WHAT TO PRODUCE:
Repeat each entry in full, exactly.

RECORDS FOR THIS EXERCISE:
-- ==== Sys2Proof/Tests/Slice0.lean ====
section
/-! SUPPORT. The model's own tests. Expected results are the spec's: the Example line of each instruction's rule, and vectors of 95_test_vectors.md, named V<n>.<case> in the comments. -/

namespace Sys2Proof.Tests

open Machine

/-- A state with the given registers, the instruction's bytes at PC, data bytes at their addresses, and no diagnostic record. -/
def start (pc : Addr) (a x y sp p : Byte) (bytes : List Byte) (data : List (Addr × Byte)) : State :=
  { pc := pc, sp := sp, a := a, x := x, y := y, p := p, lastRead := none, lastWrite := none,
    mem := Memory.writeBytes (data.foldl (fun (m : Memory) c => Memory.write m c.1 c.2) []) pc bytes }

/-- Whether an outcome is a next state with the given registers, records and bytes of memory. -/
def shows (o : Outcome) (pc : Addr) (a x y sp p : Byte) (lastRead lastWrite : Option Addr)
    (data : List (Addr × Byte)) : Bool :=
  match o with
  | .next s => s.pc == pc && s.a == a && s.x == x && s.y == y && s.sp == sp && s.p == p && s.lastRead == lastRead &&
      s.lastWrite == lastWrite && data.all fun c => s.mem.read c.1 == c.2
  | .fault _ => false
  | .refused _ => false

-- WellFormed: the one check refuses an `unsupported` that carries a core opcode, and passes one that does not
theorem test_wf_refuses_core_opcode : (Instr.unsupported 0xA9).wf = false := by decide
theorem test_wf_accepts_unsupported : (Instr.unsupported 0x00).wf = true ∧ (Instr.ldaAbsX 0xFFFF).wf = true := by decide

-- Decode: every constructor by a word written out from the table of 30_encoding.md R66 and the formats of R61
theorem test_decode_loads :
    [(16, 0x80A9), (16, 0x80A5), (16, 0x80B5), (24, 0xAABBAD), (24, 0xAABBBD), (24, 0xAABBB9), (16, 0x80A2),
     (16, 0x80A6), (16, 0x80B6), (24, 0xAABBAE), (24, 0xAABBBE), (16, 0x80A0), (16, 0x80A4), (16, 0x80B4),
     (24, 0xAABBAC), (24, 0xAABBBC)].map
      (fun c => decodeTableWord c.1 c.2) =
    ([.ldaImm 0x80, .ldaZp 0x80, .ldaZpX 0x80, .ldaAbs 0xAABB, .ldaAbsX 0xAABB, .ldaAbsY 0xAABB, .ldxImm 0x80,
     .ldxZp 0x80, .ldxZpY 0x80, .ldxAbs 0xAABB, .ldxAbsY 0xAABB, .ldyImm 0x80, .ldyZp 0x80, .ldyZpX 0x80,
     .ldyAbs 0xAABB, .ldyAbsX 0xAABB] : List Instr).map some := by decide
theorem test_decode_stores :
    [(16, 0x8085), (16, 0x8095), (24, 0xAABB8D), (24, 0xAABB9D), (24, 0xAABB99), (16, 0x8086), (16, 0x8096),
     (24, 0xAABB8E), (16, 0x8084), (16, 0x8094), (24, 0xAABB8C)].map
      (fun c => decodeTableWord c.1 c.2) =
    ([.staZp 0x80, .staZpX 0x80, .staAbs 0xAABB, .staAbsX 0xAABB, .staAbsY 0xAABB, .stxZp 0x80, .stxZpY 0x80,
     .stxAbs 0xAABB, .styZp 0x80, .styZpX 0x80, .styAbs 0xAABB] : List Instr).map some := by decide
theorem test_decode_transfers :
    [(8, 0xAA), (8, 0xA8), (8, 0x8A), (8, 0x98), (8, 0xBA), (8, 0x9A)].map
      (fun c => decodeTableWord c.1 c.2) =
    ([.tax, .tay, .txa, .tya, .tsx, .txs] : List Instr).map some := by decide
theorem test_decode_incdec :
    [(16, 0x80E6), (16, 0x80F6), (24, 0xAABBEE), (24, 0xAABBFE), (16, 0x80C6), (16, 0x80D6), (24, 0xAABBCE),
     (24, 0xAABBDE), (8, 0xE8), (8, 0xC8), (8, 0xCA), (8, 0x88)].map
      (fun c => decodeTableWord c.1 c.2) =
    ([.incZp 0x80, .incZpX 0x80, .incAbs 0xAABB, .incAbsX 0xAABB, .decZp 0x80, .decZpX 0x80, .decAbs 0xAABB,
     .decAbsX 0xAABB, .inx, .iny, .dex, .dey] : List Instr).map some := by decide
theorem test_decode_and :
    [(16, 0x8029), (16, 0x8025), (16, 0x8035), (24, 0xAABB2D), (24, 0xAABB3D), (24, 0xAABB39)].map
      (fun c => decodeTableWord c.1 c.2) =
    ([.andImm 0x80, .andZp 0x80, .andZpX 0x80, .andAbs 0xAABB, .andAbsX 0xAABB, .andAbsY 0xAABB] : List Instr).map some := by decide
theorem test_decode_flags :
    [(8, 0x38), (8, 0xF8), (8, 0x78), (8, 0x18), (8, 0xD8), (8, 0x58), (8, 0xB8)].map
      (fun c => decodeTableWord c.1 c.2) =
    ([.sec, .sed, .sei, .clc, .cld, .cli, .clv] : List Instr).map some := by decide
theorem test_decode_jumps :
    [(24, 0xAABB4C), (24, 0xAABB6C)].map
      (fun c => decodeTableWord c.1 c.2) =
    ([.jmpAbs 0xAABB, .jmpInd 0xAABB] : List Instr).map some := by decide
theorem test_decode_nop_and_unsupported :
    [(8, 0xEA), (8, 0x00), (24, 0xAABB20)].map
      (fun c => decodeTableWord c.1 c.2) =
    ([.nop, .unsupported 0x00, .unsupported 0x20] : List Instr).map some := by decide
theorem test_decode_rejects_short : (decode [] = .error .noOpcode) ∧ (decode [0xAD, 0xBB] = .error (.missingOperand 0xAD)) := ⟨rfl, rfl⟩
theorem test_encode_ldaAbs : encode (.ldaAbs 0xAABB) = [0xAD, 0xBB, 0xAA] := by decide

EXERCISE RESPONSE:
-- ==== Sys2Proof/Tests/Slice0.lean ====
section
/-! SUPPORT. The model's own tests. Expected results are the spec's: the Example line of each instruction's rule, and vectors of 95_test_vectors.md, named V<n>.<case> in the comments. -/

namespace Sys2Proof.Tests

open Machine

/-- A state with the given registers, the instruction's bytes at PC, data bytes at their addresses, and no diagnostic record. -/
def start (pc : Addr) (a x y sp p : Byte) (bytes : List Byte) (data : List (Addr × Byte)) : State :=
  { pc := pc, sp := sp, a := a, x := x, y := y, p := p, lastRead := none, lastWrite := none,
    mem := Memory.writeBytes (data.foldl (fun (m : Memory) c => Memory.write m c.1 c.2) []) pc bytes }

/-- Whether an outcome is a next state with the given registers, records and bytes of memory. -/
def shows (o : Outcome) (pc : Addr) (a x y sp p : Byte) (lastRead lastWrite : Option Addr)
    (data : List (Addr × Byte)) : Bool :=
  match o with
  | .next s => s.pc == pc && s.a == a && s.x == x && s.y == y && s.sp == sp && s.p == p && s.lastRead == lastRead &&
      s.lastWrite == lastWrite && data.all fun c => s.mem.read c.1 == c.2
  | .fault _ => false
  | .refused _ => false

-- WellFormed: the one check refuses an `unsupported` that carries a core opcode, and passes one that does not
theorem test_wf_refuses_core_opcode : (Instr.unsupported 0xA9).wf = false := by decide
theorem test_wf_accepts_unsupported : (Instr.unsupported 0x00).wf = true ∧ (Instr.ldaAbsX 0xFFFF).wf = true := by decide

-- Decode: every constructor by a word written out from the table of 30_encoding.md R66 and the formats of R61
theorem test_decode_loads :
    [(16, 0x80A9), (16, 0x80A5), (16, 0x80B5), (24, 0xAABBAD), (24, 0xAABBBD), (24, 0xAABBB9), (16, 0x80A2),
     (16, 0x80A6), (16, 0x80B6), (24, 0xAABBAE), (24, 0xAABBBE), (16, 0x80A0), (16, 0x80A4), (16, 0x80B4),
     (24, 0xAABBAC), (24, 0xAABBBC)].map
      (fun c => decodeTableWord c.1 c.2) =
    ([.ldaImm 0x80, .ldaZp 0x80, .ldaZpX 0x80, .ldaAbs 0xAABB, .ldaAbsX 0xAABB, .ldaAbsY 0xAABB, .ldxImm 0x80,
     .ldxZp 0x80, .ldxZpY 0x80, .ldxAbs 0xAABB, .ldxAbsY 0xAABB, .ldyImm 0x80, .ldyZp 0x80, .ldyZpX 0x80,
     .ldyAbs 0xAABB, .ldyAbsX 0xAABB] : List Instr).map some := by decide
theorem test_decode_stores :
    [(16, 0x8085), (16, 0x8095), (24, 0xAABB8D), (24, 0xAABB9D), (24, 0xAABB99), (16, 0x8086), (16, 0x8096),
     (24, 0xAABB8E), (16, 0x8084), (16, 0x8094), (24, 0xAABB8C)].map
      (fun c => decodeTableWord c.1 c.2) =
    ([.staZp 0x80, .staZpX 0x80, .staAbs 0xAABB, .staAbsX 0xAABB, .staAbsY 0xAABB, .stxZp 0x80, .stxZpY 0x80,
     .stxAbs 0xAABB, .styZp 0x80, .styZpX 0x80, .styAbs 0xAABB] : List Instr).map some := by decide
theorem test_decode_transfers :
    [(8, 0xAA), (8, 0xA8), (8, 0x8A), (8, 0x98), (8, 0xBA), (8, 0x9A)].map
      (fun c => decodeTableWord c.1 c.2) =
    ([.tax, .tay, .txa, .tya, .tsx, .txs] : List Instr).map some := by decide
theorem test_decode_incdec :
    [(16, 0x80E6), (16, 0x80F6), (24, 0xAABBEE), (24, 0xAABBFE), (16, 0x80C6), (16, 0x80D6), (24, 0xAABBCE),
     (24, 0xAABBDE), (8, 0xE8), (8, 0xC8), (8, 0xCA), (8, 0x88)].map
      (fun c => decodeTableWord c.1 c.2) =
    ([.incZp 0x80, .incZpX 0x80, .incAbs 0xAABB, .incAbsX 0xAABB, .decZp 0x80, .decZpX 0x80, .decAbs 0xAABB,
     .decAbsX 0xAABB, .inx, .iny, .dex, .dey] : List Instr).map some := by decide
theorem test_decode_and :
    [(16, 0x8029), (16, 0x8025), (16, 0x8035), (24, 0xAABB2D), (24, 0xAABB3D), (24, 0xAABB39)].map
      (fun c => decodeTableWord c.1 c.2) =
    ([.andImm 0x80, .andZp 0x80, .andZpX 0x80, .andAbs 0xAABB, .andAbsX 0xAABB, .andAbsY 0xAABB] : List Instr).map some := by decide
theorem test_decode_flags :
    [(8, 0x38), (8, 0xF8), (8, 0x78), (8, 0x18), (8, 0xD8), (8, 0x58), (8, 0xB8)].map
      (fun c => decodeTableWord c.1 c.2) =
    ([.sec, .sed, .sei, .clc, .cld, .cli, .clv] : List Instr).map some := by decide
theorem test_decode_jumps :
    [(24, 0xAABB4C), (24, 0xAABB6C)].map
      (fun c => decodeTableWord c.1 c.2) =
    ([.jmpAbs 0xAABB, .jmpInd 0xAABB] : List Instr).map some := by decide
theorem test_decode_nop_and_unsupported :
    [(8, 0xEA), (8, 0x00), (24, 0xAABB20)].map
      (fun c => decodeTableWord c.1 c.2) =
    ([.nop, .unsupported 0x00, .unsupported 0x20] : List Instr).map some := by decide
theorem test_decode_rejects_short : (decode [] = .error .noOpcode) ∧ (decode [0xAD, 0xBB] = .error (.missingOperand 0xAD)) := ⟨rfl, rfl⟩
theorem test_encode_ldaAbs : encode (.ldaAbs 0xAABB) = [0xAD, 0xBB, 0xAA] := by decide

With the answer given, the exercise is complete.